No, Mohinder desperately thought, no, I can't die! Molly ...
But not just Molly ... what about his mother? How would she react when she found out that yet another member of her family had died? Shanti, Chandra, and now Mohinder ...
“Begging is suggested,” Sylar interrupted Mohinder's thoughts. “That would make this so much more memorable,” he grabbed the gun out of the air and pressed it into Mohinder's forehead. “How does it feel, Mohinder?” he demanded, a terrifying light in his eyes that had nothing to do with Ted Sprauge's ability. “How does it feel to have someone else holding your life in their hands, someone who can just jerk their finger and end you forever?”
Mohinder's breath was getting shallow.
“You killed –” he began, but Sylar silenced him with telekinesis.
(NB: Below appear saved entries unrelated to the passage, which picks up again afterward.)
-- ==== Sys2Proof/Safety.lean ====
section
/-! DEFINITION. The terms the claims are stated in: what a correctly rounded result is, what each
command may read, write, raise and use by the tables of the spec (spec/10_state.md R16,
spec/30_encoding.md R53, spec/60_exceptions.md R140), and what a consistent `STATUS` is. Nothing here
is used by the machine. -/

namespace Sys2Proof

open Sys2Proof.Machine

/-! ### Correct rounding -/

/-- `x` is the real number `q` rounded to an integer under the mode `rm`: the meaning of the modes on
exact values (spec/41_rounding_and_overflow.md R70, R73, R74; S8 of spec/95_test_vectors.md), with no
quotient, remainder or increment in it. -/
def RoundsTo (rm : RoundingMode) (q : ℝ) (x : ℤ) : Prop :=
  match rm with
  | .up => |q| ≤ |(x : ℝ)| ∧ |(x : ℝ)| < |q| + 1 ∧ 0 ≤ q * x
  | .down => |(x : ℝ)| ≤ |q| ∧ |q| < |(x : ℝ)| + 1 ∧ 0 ≤ q * x
  | .ceiling => q ≤ x ∧ (x : ℝ) < q + 1
  | .floor => (x : ℝ) ≤ q ∧ q < x + 1
  | .halfUp => |q - x| < 1 / 2 ∨ (|q - x| = 1 / 2 ∧ |q| < |(x : ℝ)|)
  | .halfDown => |q - x| < 1 / 2 ∨ (|q - x| = 1 / 2 ∧ |(x : ℝ)| < |q|)
  | .halfEven => |q - x| < 1 / 2 ∨ (|q - x| = 1 / 2 ∧ Even x)
  | .unnecessary => q = x

/-- What a command that rounds the exact value `q` and then applies the overflow policy does
(spec/43_engine_add_mul.md R99; R75, R76): it completes with the rounded value where that fits or the
mode is UNCHECKED, and writes `STATUS` alone where it overflows in CHECKED mode or is not exact in
mode UNNECESSARY (whether it would fit or not: R147). -/
def RoundedCommand (i : Instr) (q : ℝ) (s : State) : Prop :=
  (∀ x : ℤ, RoundsTo i.engine.rm q x → (i.engine.ov = .unchecked ∨ fits64 x = true) →
    exec i s = .next { s with r := wrap64 x, status := if fits64 x then 0x00#32 else 0x02#32 }) ∧
  (∀ x : ℤ, RoundsTo i.engine.rm q x → i.engine.ov = .checked → fits64 x = false →
    exec i s = .next { s with status := 0x13#32 }) ∧
  (i.engine.rm = .unnecessary → (∀ x : ℤ, q ≠ x) →
    exec i s = .next { s with status := 0x21#32 })

/-- What a command does whose exact result is the integer `x`, with nothing to round
(spec/43_engine_add_mul.md R99, R75). -/
def ExactCommand (i : Instr) (x : ℤ) (s : State) : Prop :=
  ((i.engine.ov = .unchecked ∨ fits64 x = true) →
    exec i s = .next { s with r := wrap64 x, status := if fits64 x then 0x00#32 else 0x02#32 }) ∧
  (i.engine.ov = .checked → fits64 x = false → exec i s = .next { s with status := 0x13#32 })

/-- What a command does that rounds the exact value `q` to a result that always fits
(spec/43_engine_add_mul.md R99). -/
def RoundedFitCommand (i : Instr) (q : ℝ) (s : State) : Prop :=
  (∀ x : ℤ, RoundsTo i.engine.rm q x →
    fits64 x = true ∧ exec i s = .next { s with r := wrap64 x, status := 0x00#32 }) ∧
  (i.engine.rm = .unnecessary → (∀ x : ℤ, q ≠ x) →
    exec i s = .next { s with status := 0x21#32 })

/-- The scale factor `10^s` as a real number. -/
def realFactor (e : Engine) : ℝ := (10 : ℝ) ^ e.scale.toNat

/-- POW's chain of 64-bit values (spec/44_engine_div_sqrt_pow.md R122), as a relation: after the
leading bits of the exponent that spell `k`, the accumulator is `p` and the overflow flag `v`. Each
step is one rounded multiply, wrapped in UNCHECKED mode. -/
inductive PowChain (e : Engine) (a : ℤ) : ℕ → ℤ → Bool → Prop where
  /-- The highest bit: `p <- a`, no step. -/
  | start : PowChain e a 1 a false
  /-- A bit 0: a MUL of `p` by `p`. -/
  | square {k : ℕ} {p : ℤ} {v : Bool} (h : PowChain e a k p v) (x : ℤ)
      (hx : RoundsTo e.rm ((p : ℝ) * p / realFactor e) x)
      (ok : e.ov = .unchecked ∨ fits64 x = true) :
      PowChain e a (2 * k) (s64 (wrap64 x)) (v || !fits64 x)
  /-- A bit 1: after the square, a MUL of `p` by `a`. -/
  | multiply {k : ℕ} {p : ℤ} {v : Bool} (h : PowChain e a (2 * k) p v) (x : ℤ)
      (hx : RoundsTo e.rm ((p : ℝ) * a / realFactor e) x)
      (ok : e.ov = .unchecked ∨ fits64 x = true) :
      PowChain e a (2 * k + 1) (s64 (wrap64 x)) (v || !fits64 x)

/-! ### The tables of the spec, command by command -/

/-- The command writes `R` when it does not fault (spec/10_state.md R16). -/
def Instr.writesR : Instr → Bool
  | .nop _ => false
  | .sfget _ => true
  | .sfmaxi _ => true
  | .sfmini _ => true
  | .sfmul _ => true
  | .sfdiv _ => true
  | .sfmod _ => true
  | .rinc _ => true
  | .rincd _ => true
  | .add64w _ => false
  | .mul64 _ => false
  | .divw _ => true
  | .wneg _ => false
  | .wfits _ => true
  | .wisneg _ => true
  | .wsignum _ => true
  | .isqrt _ => true
  | .add _ => true
  | .sub _ => true
  | .mul _ => true
  | .mull _ => true
  | .mulp10 _ => true
  | .sqr _ => true
  | .avg _ => true
  | .abs _ => true
  | .neg _ => true
  | .div _ => true
  | .divl _ => true
  | .divp10 _ => true
  | .inv _ => true
  | .sqrt _ => true
  | .pow _ => true
  | .shl _ => true
  | .shr _ => true
  | .cmp _ => true
  | .sgn _ => true
  | .froml _ => true
  | .tol _ => true
  | .rescale _ => true

/-- The command writes `WL` and `WH` when it does not fault (spec/10_state.md R16). -/
def Instr.writesW : Instr → Bool
  | .nop _ => false
  | .sfget _ => false
  | .sfmaxi _ => false
  | .sfmini _ => false
  | .sfmul _ => false
  | .sfdiv _ => false
  | .sfmod _ => false
  | .rinc _ => false
  | .rincd _ => false
  | .add64w _ => true
  | .mul64 _ => true
  | .divw _ => true
  | .wneg _ => true
  | .wfits _ => false
  | .wisneg _ => false
  | .wsignum _ => false
  | .isqrt _ => true
  | .add _ => false
  | .sub _ => false
  | .mul _ => false
  | .mull _ => false
  | .mulp10 _ => false
  | .sqr _ => false
  | .avg _ => false
  | .abs _ => false
  | .neg _ => false
  | .div _ => false
  | .divl _ => false
  | .divp10 _ => false
  | .inv _ => false
  | .sqrt _ => false
  | .pow _ => false
  | .shl _ => false
  | .shr _ => false
  | .cmp _ => false
  | .sgn _ => false
  | .froml _ => false
  | .tol _ => false
  | .rescale _ => false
“If you're not begging, then I don't want to hear it,” the gun pressed even harder into Mohinder's forehead. “Yes, I've killed. They didn't deserve their abilities, Mohinder, they were wasting them with their pathetic ignorance, denial, fear,” he stepped closer to the Indian, keeping the gun pressed to his head. Now Sylar's voice was a poisonous whisper. “I'll do more good than they'd ever have been able to dream about, I'll save the world.”
“It's already been saved,” Mohinder retorted: the telekinesis had loosened slightly.
Sylar laughed. “As long as Peter Petrelli is alive, this fate of the entire world is in jeopardy. He needed his brother to fly him up into the stratosphere to blow up, because he couldn't possibly have, oh, I don't know, harnessed the power, or maybe flown himself up? He is an empath after all. No, Mohinder,” Sylar let the gun fall to his side and whispered softly in the other man's ear. “I can control my powers, Peter, that pitiful excuse for a hero, killed his own brother and still didn't learn to keep his powers in check. You'd think that the invisible man beating him up with a stick would have worked for a bit longer,”
“Invisible man?” Mohinder asked, confused.
Sylar laughed. “Oh, that's right, you haven't met Claude! Peter's old lover, British accent, tried to teach the empath control via beating him up a lot ...” Sylar looked meaningfully at Mohinder. “Ring any bells?”
Mohinder shook his head. “I haven't been on the best of terms with Peter since …”
Sylar laughed. “Since you refused to sleep with him,” his laugh became louder. Mohinder resisted the urge to flinch or cover his ears.
“That amuses you?” Mohinder asked.
Sylar trailed off into chuckles. “I didn’t think that Mr. Petrelli had such good taste,” he rubbed his cheek against Mohinder’s slightly, a travesty of affection. “But enough about Peter, I don’t want to think about him right now,” he locked eyes with Mohinder, who suddenly felt invisible hands around his throat. “Never speak his name again, ever. Do you understand?!”
Mohinder managed to nod some how, his hands uselessly groping around his throat.
“Good,” Sylar smiled eerily. The invisible hands were gone. Sylar leaned forward again, lips brushing Mohinder’s ear.
“I’m going to break you,” he whispered, drawing pleasure from Mohinder’s ragged breath. “And when you’re good and broken, I’m going to fix you,”
“Fix me?” Mohinder gasped. “Does that mean you’ll kill me?”
“Perhaps,” Sylar shrugged. “It depends on how badly you’re broken.”